The guidelines emphasis on the following:

 The post issue face value capital should not exceed Rupees Twenty Five Crores.
 The minimum application and trading lot size shall not be less than Rs. 1, 00,000/-
 The minimum depth shall be Rs 1,00,000/- and at any point of time it shall not be less than Rs
1,00,000/-.
 The investors holding with less than Rs 1,00,000/- shall be allowed to offer their holding to the
Market Maker in one lot.
 The existing members would be eligible to participate in SME Platform.
 The issues shall be 100% underwritten and merchant bankers shall underwrite 15% in their own
account.

SEBI has compulsorily mandated market making for all scrips listed and traded on SME
Platform.

The obligations for market makers are as follows:

 The merchant bankers to the issue will undertake market making through a stock broker who is
registered as market maker with the SME Platform.
 The merchant bankers shall be responsible for market making for a minimum period of 3 years.
 The market makers are required to provide two-way quote for 75% of the time in a day. The
same shall be monitored by the exchange.
 There will not be more than 5 market makers for a scrip.
 Market makers will compete with other market makers for better price discovery.
 The exchange shall prescribe the minimum spread between the bid and ask price.
 During the compulsory market making period, the promoter holding shall not be eligible for the
offering to market makers.
 Market Maker shall be allowed to deregister by giving one month notice to the exchange.
 Trading system may be either order driven or quote driven.

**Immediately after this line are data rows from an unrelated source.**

-- ==== Sys2Proof/Laws/Kept.lean ====
section
/-! SUPPORT. The relation "the queue of waiting commands and the held line plan are the same", with the laws that let simp carry it through
conditionals and folds. -/

namespace Sys2Proof.Machine

/-- The second state has the first one's queue of waiting commands and held line plan. -/
abbrev Kept (s t : State) : Prop :=
  t.pending = s.pending ∧ t.plan.car = s.plan.car ∧ t.plan.spacing = s.plan.spacing ∧ t.plan.fibre = s.plan.fibre

theorem Kept.refl (s : State) : Kept s s := ⟨rfl, rfl, rfl, rfl⟩

theorem Kept.trans {s t u : State} (h : Kept s t) (k : Kept t u) : Kept s u :=
  ⟨k.1.trans h.1, k.2.1.trans h.2.1, k.2.2.1.trans h.2.2.1, k.2.2.2.trans h.2.2.2⟩

@[simp] theorem pending_ite {c : Prop} [Decidable c] (a b : State) :
    (if c then a else b).pending = if c then a.pending else b.pending := apply_ite State.pending c a b

@[simp] theorem plan_ite {c : Prop} [Decidable c] (a b : State) :
    (if c then a else b).plan = if c then a.plan else b.plan := apply_ite State.plan c a b

@[simp] theorem car_ite {c : Prop} [Decidable c] (a b : LinePlan) :
    (if c then a else b).car = if c then a.car else b.car := apply_ite LinePlan.car c a b

@[simp] theorem spacing_ite {c : Prop} [Decidable c] (a b : LinePlan) :
    (if c then a else b).spacing = if c then a.spacing else b.spacing := apply_ite LinePlan.spacing c a b

@[simp] theorem fibre_ite {c : Prop} [Decidable c] (a b : LinePlan) :
    (if c then a else b).fibre = if c then a.fibre else b.fibre := apply_ite LinePlan.fibre c a b

/-- A fold of steps that each keep both keeps both. -/
@[simp] theorem foldl_kept {α : Type} (f : State → α → State) (h : ∀ t x, Kept t (f t x)) (l : List α) (s : State) :
    Kept s (l.foldl f s) := by
  induction l generalizing s with
  | nil => simp [Kept]
  | cons x r ih =>
    obtain ⟨a, b, c, d⟩ := h s x
    obtain ⟨a', b', c', d'⟩ := ih (f s x)
    exact ⟨a'.trans a, b'.trans b, c'.trans c, d'.trans d⟩

end Sys2Proof.Machine
end

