-- ==== Sys2Proof/Laws/KeptDma.lean ====
section
/-! SUPPORT. What the definitions of Machine/Dma.lean keep: the queue of waiting commands and the held line plan. -/

namespace Sys2Proof.Machine

@[simp] theorem dropRecord_kept (c : ℕ) (r : StreamRec) (s : State) : Kept s (dropRecord c r s) := by
  simp [Kept, dropRecord]

@[simp] theorem markStates_kept (served : ℕ) (s : State) : Kept s (markStates served s) := by
  simp [Kept, markStates]

@[simp] theorem haltChannel_kept (c : ℕ) (status : ℕ) (s : State) : Kept s (haltChannel c status s) := by
  simp [Kept, haltChannel]

@[simp] theorem endDesc_kept (c : ℕ) (status : ℕ) (residue : ℕ) (d : Desc) (s : State) : Kept s (endDesc c status residue d s) := by
  simp [Kept, endDesc]

@[simp] theorem hostReadFailed_kept (s : State) : Kept s (hostReadFailed s) := by
  simp [Kept, hostReadFailed]

@[simp] theorem fetchDesc_kept (c : ℕ) (hostErr : Bool) (s : State) : Kept s (fetchDesc c hostErr s) := by
  unfold Kept fetchDesc
  (repeat' split) <;> simp

@[simp] theorem movedBytes_kept (c : ℕ) (l : List Byte) (s : State) : Kept s (movedBytes c l s) := by
  simp [Kept, movedBytes]

@[simp] theorem burstRead_kept (c : ℕ) (d : Desc) (domeErr : Bool) (s : State) : Kept s (burstRead c d domeErr s) := by
  simp [Kept, burstRead]

@[simp] theorem burstWrite_kept (c : ℕ) (d : Desc) (hostErr : Bool) (s : State) : Kept s (burstWrite c d hostErr s) := by
  simp [Kept, burstWrite]

@[simp] theorem takeRecords_kept (f c : ℕ) (d : Desc) (sum : ℕ) (s : State) : Kept s (takeRecords f c d sum s) := by
  induction f generalizing sum s with
  | zero => simp [Kept, takeRecords]
  | succ n ih =>
    simp only [takeRecords]
    split
    · simp [Kept]
    · split
      · split <;> simp [Kept]
      · split
        · exact Kept.refl s
        · exact Kept.trans (by simp [Kept]) (ih _ _)

theorem execDmaBurst_kept (host : List Host.Cell) (hostErr : Bool) (domeErr : Bool) (s : State) {t : State} (h : execDmaBurst host hostErr domeErr s = .next t) : Kept s t := by
  simp only [execDmaBurst, Host.Outcome.next.injEq] at h
  subst h
  unfold Kept
  (repeat' split) <;> simp

theorem execReceiveFlushTimeout_kept (ch : ℕ) (s : State) {t : State} (h : execReceiveFlushTimeout ch s = .next t) : Kept s t := by
  simp only [execReceiveFlushTimeout, Host.Outcome.next.injEq] at h
  subst h
  unfold Kept
  (repeat' split) <;> simp

end Sys2Proof.Machine
end

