@[simp] theorem fecUpd_frame (c : Carrier) (f : Fec → Fec) (s : State) :
    (fecUpd c f s).now = s.now ∧ (fecUpd c f s).tod = s.tod ∧ (fecUpd c f s).subns = s.subns ∧ (fecUpd c f s).free = s.free ∧
    (fecUpd c f s).hostMem = s.hostMem ∧ (fecUpd c f s).swiys = s.swiys ∧ (fecUpd c f s).ev = s.ev ∧
    (fecUpd c f s).pcie = s.pcie ∧ (fecUpd c f s).dma = s.dma ∧ (fecUpd c f s).cnt = s.cnt ∧ (fecUpd c f s).page = s.page ∧
    (fecUpd c f s).mode = s.mode ∧ (fecUpd c f s).clk = s.clk ∧ (fecUpd c f s).ctl = s.ctl ∧ (fecUpd c f s).eng = s.eng ∧
    (fecUpd c f s).power = s.power ∧ (fecUpd c f s).pins = s.pins ∧ (fecUpd c f s).therm = s.therm ∧
    (fecUpd c f s).journal = s.journal ∧ (fecUpd c f s).fw = s.fw ∧ (fecUpd c f s).ring = s.ring ∧
    (fecUpd c f s).plan = s.plan ∧ (fecUpd c f s).spire = s.spire ∧ (fecUpd c f s).txFc = s.txFc ∧ (fecUpd c f s).cal = s.cal ∧
    (fecUpd c f s).ten = s.ten ∧ (fecUpd c f s).skew = s.skew ∧ (fecUpd c f s).mrg = s.mrg ∧ (fecUpd c f s).host = s.host ∧
    (fecUpd c f s).pm = s.pm ∧ (fecUpd c f s).turret = s.turret ∧ (fecUpd c f s).mem = s.mem ∧ (fecUpd c f s).bel = s.bel ∧
    (fecUpd c f s).test = s.test ∧ (fecUpd c f s).pending = s.pending := by
  and_intros <;> rfl

@[simp] theorem frmUpd_frame (c : Carrier) (f : Frm → Frm) (s : State) :
    (frmUpd c f s).now = s.now ∧ (frmUpd c f s).tod = s.tod ∧ (frmUpd c f s).subns = s.subns ∧ (frmUpd c f s).free = s.free ∧
    (frmUpd c f s).hostMem = s.hostMem ∧ (frmUpd c f s).swiys = s.swiys ∧ (frmUpd c f s).ev = s.ev ∧
    (frmUpd c f s).pcie = s.pcie ∧ (frmUpd c f s).dma = s.dma ∧ (frmUpd c f s).cnt = s.cnt ∧ (frmUpd c f s).page = s.page ∧
    (frmUpd c f s).mode = s.mode ∧ (frmUpd c f s).clk = s.clk ∧ (frmUpd c f s).ctl = s.ctl ∧ (frmUpd c f s).eng = s.eng ∧
    (frmUpd c f s).power = s.power ∧ (frmUpd c f s).pins = s.pins ∧ (frmUpd c f s).therm = s.therm ∧
    (frmUpd c f s).journal = s.journal ∧ (frmUpd c f s).fw = s.fw ∧ (frmUpd c f s).ring = s.ring ∧
    (frmUpd c f s).plan = s.plan ∧ (frmUpd c f s).spire = s.spire ∧ (frmUpd c f s).txFc = s.txFc ∧ (frmUpd c f s).cal = s.cal ∧
    (frmUpd c f s).ten = s.ten ∧ (frmUpd c f s).skew = s.skew ∧ (frmUpd c f s).mrg = s.mrg ∧ (frmUpd c f s).host = s.host ∧
    (frmUpd c f s).pm = s.pm ∧ (frmUpd c f s).turret = s.turret ∧ (frmUpd c f s).mem = s.mem ∧ (frmUpd c f s).bel = s.bel ∧
    (frmUpd c f s).test = s.test ∧ (frmUpd c f s).pending = s.pending := by
  and_intros <;> rfl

The application and trading lot size is being kept at Rs. 1, 00,000/- so as to curtail the entry of
retail investors. It has also been stated that the minimum depth shall be of one lakh rupees and at
any point of time it cannot go below that amount. The investors holding with value less than Rs.
1, 00,000/- shall be allowed to offer their holding to the market maker in one lot. However, in
functionality the market lot will be subject to revival after a stipulated time.